(Saved entries)
----------

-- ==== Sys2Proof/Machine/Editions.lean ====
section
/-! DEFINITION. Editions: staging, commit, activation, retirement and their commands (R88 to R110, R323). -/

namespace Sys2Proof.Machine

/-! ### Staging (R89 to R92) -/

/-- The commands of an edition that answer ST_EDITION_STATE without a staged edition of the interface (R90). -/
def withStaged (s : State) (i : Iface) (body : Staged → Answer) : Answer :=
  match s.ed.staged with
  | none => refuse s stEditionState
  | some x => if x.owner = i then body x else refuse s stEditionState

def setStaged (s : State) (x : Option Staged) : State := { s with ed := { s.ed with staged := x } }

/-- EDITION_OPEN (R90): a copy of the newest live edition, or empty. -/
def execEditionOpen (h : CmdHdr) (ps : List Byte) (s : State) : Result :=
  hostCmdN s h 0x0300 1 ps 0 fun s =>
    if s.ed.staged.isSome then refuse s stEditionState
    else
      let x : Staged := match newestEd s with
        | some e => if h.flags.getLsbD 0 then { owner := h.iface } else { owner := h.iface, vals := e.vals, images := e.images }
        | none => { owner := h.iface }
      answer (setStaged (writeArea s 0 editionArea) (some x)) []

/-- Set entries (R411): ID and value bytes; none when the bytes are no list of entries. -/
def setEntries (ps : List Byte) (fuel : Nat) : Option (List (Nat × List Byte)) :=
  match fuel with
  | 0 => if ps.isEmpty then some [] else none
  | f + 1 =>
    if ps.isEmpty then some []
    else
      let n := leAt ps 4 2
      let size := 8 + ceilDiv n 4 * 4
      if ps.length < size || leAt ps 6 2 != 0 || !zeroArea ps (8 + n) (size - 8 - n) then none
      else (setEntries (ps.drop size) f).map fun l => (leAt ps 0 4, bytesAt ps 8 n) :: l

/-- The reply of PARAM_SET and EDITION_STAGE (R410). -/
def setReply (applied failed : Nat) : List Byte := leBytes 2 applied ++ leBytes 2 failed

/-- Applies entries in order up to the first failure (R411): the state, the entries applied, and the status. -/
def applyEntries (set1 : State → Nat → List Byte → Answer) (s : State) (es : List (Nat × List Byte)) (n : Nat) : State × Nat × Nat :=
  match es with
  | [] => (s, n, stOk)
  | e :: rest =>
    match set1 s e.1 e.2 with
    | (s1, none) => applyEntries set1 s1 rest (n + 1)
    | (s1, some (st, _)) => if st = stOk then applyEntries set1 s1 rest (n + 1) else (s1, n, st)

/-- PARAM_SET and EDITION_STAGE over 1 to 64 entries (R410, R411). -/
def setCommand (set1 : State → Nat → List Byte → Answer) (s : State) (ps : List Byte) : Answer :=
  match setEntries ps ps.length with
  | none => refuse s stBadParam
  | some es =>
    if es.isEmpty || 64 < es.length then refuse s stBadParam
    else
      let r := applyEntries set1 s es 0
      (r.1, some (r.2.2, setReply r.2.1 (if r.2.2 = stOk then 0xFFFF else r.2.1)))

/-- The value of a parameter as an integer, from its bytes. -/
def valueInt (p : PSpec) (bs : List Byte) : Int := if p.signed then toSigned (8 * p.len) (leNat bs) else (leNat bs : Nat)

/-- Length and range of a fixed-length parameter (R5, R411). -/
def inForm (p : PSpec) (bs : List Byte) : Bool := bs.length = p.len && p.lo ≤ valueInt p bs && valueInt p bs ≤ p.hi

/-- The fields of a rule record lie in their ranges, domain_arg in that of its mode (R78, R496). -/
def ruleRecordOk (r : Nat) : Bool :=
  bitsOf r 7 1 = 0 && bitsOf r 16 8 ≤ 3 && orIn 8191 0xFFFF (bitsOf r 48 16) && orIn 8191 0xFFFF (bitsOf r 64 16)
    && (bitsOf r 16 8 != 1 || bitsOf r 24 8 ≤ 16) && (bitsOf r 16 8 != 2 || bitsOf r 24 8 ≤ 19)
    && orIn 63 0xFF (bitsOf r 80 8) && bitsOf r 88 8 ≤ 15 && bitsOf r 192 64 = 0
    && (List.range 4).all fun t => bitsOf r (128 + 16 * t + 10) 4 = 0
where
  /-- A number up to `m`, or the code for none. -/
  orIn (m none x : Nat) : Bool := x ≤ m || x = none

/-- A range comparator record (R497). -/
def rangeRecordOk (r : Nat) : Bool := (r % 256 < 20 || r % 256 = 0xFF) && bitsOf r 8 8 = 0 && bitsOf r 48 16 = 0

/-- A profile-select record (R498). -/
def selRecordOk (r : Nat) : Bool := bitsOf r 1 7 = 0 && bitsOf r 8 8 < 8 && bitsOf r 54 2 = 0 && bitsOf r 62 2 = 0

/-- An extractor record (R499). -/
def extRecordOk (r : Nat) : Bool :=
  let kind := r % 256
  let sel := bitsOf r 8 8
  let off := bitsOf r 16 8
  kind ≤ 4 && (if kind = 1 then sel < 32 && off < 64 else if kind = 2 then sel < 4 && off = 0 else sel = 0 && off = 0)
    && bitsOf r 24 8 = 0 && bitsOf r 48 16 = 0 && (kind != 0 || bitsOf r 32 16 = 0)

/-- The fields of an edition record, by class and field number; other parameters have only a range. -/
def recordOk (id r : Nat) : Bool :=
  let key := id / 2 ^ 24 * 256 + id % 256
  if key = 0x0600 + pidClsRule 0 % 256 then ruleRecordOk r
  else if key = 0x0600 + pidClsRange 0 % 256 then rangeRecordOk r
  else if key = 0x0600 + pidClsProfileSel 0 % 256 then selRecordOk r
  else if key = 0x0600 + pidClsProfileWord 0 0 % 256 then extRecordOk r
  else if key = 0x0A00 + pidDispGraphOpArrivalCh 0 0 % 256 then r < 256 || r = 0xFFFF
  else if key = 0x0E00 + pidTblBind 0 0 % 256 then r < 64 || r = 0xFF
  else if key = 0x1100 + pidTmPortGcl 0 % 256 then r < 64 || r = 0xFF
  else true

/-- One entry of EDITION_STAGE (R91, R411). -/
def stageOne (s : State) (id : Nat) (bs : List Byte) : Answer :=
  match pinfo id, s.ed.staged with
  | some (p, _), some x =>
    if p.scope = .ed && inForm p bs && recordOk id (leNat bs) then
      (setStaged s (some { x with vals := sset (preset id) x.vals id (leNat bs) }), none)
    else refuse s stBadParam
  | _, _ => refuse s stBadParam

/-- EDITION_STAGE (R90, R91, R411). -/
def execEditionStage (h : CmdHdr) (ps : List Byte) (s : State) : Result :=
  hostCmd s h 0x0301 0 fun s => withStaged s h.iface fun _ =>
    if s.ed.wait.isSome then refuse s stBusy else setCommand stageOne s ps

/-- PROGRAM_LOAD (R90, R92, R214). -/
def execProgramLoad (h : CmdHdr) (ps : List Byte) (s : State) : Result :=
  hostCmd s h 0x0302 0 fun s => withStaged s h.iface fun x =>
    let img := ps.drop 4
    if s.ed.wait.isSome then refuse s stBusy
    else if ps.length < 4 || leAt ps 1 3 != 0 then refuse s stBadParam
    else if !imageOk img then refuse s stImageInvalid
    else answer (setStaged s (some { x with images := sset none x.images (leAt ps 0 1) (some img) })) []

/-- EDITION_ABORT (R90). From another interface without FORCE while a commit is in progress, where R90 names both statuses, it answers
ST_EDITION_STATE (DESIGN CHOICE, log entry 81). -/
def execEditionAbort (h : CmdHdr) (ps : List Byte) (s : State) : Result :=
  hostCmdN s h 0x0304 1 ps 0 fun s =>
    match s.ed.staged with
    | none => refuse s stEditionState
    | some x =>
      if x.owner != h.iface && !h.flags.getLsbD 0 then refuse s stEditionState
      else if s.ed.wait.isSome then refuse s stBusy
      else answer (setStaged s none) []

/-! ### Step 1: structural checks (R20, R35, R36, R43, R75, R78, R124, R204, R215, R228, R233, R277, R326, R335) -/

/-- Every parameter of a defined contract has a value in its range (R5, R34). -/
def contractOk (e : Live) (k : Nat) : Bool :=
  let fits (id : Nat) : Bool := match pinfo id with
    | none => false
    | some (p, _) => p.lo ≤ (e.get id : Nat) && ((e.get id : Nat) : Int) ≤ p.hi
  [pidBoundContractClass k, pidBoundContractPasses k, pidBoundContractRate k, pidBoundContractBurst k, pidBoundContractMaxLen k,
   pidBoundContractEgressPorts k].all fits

----------

= WORK ITEM =
Your task is to repeat the records exactly. Begin at their first line and stop after the line containing "or empty. -/".

= RESULT FOR THIS EXERCISE =
-- ==== Sys2Proof/Machine/Editions.lean ====
section
/-! DEFINITION. Editions: staging, commit, activation, retirement and their commands (R88 to R110, R323). -/

namespace Sys2Proof.Machine

/-! ### Staging (R89 to R92) -/

/-- The commands of an edition that answer ST_EDITION_STATE without a staged edition of the interface (R90). -/
def withStaged (s : State) (i : Iface) (body : Staged → Answer) : Answer :=
  match s.ed.staged with
  | none => refuse s stEditionState
  | some x => if x.owner = i then body x else refuse s stEditionState

def setStaged (s : State) (x : Option Staged) : State := { s with ed := { s.ed with staged := x } }

/-- EDITION_OPEN (R90): a copy of the newest live edition, or empty. -/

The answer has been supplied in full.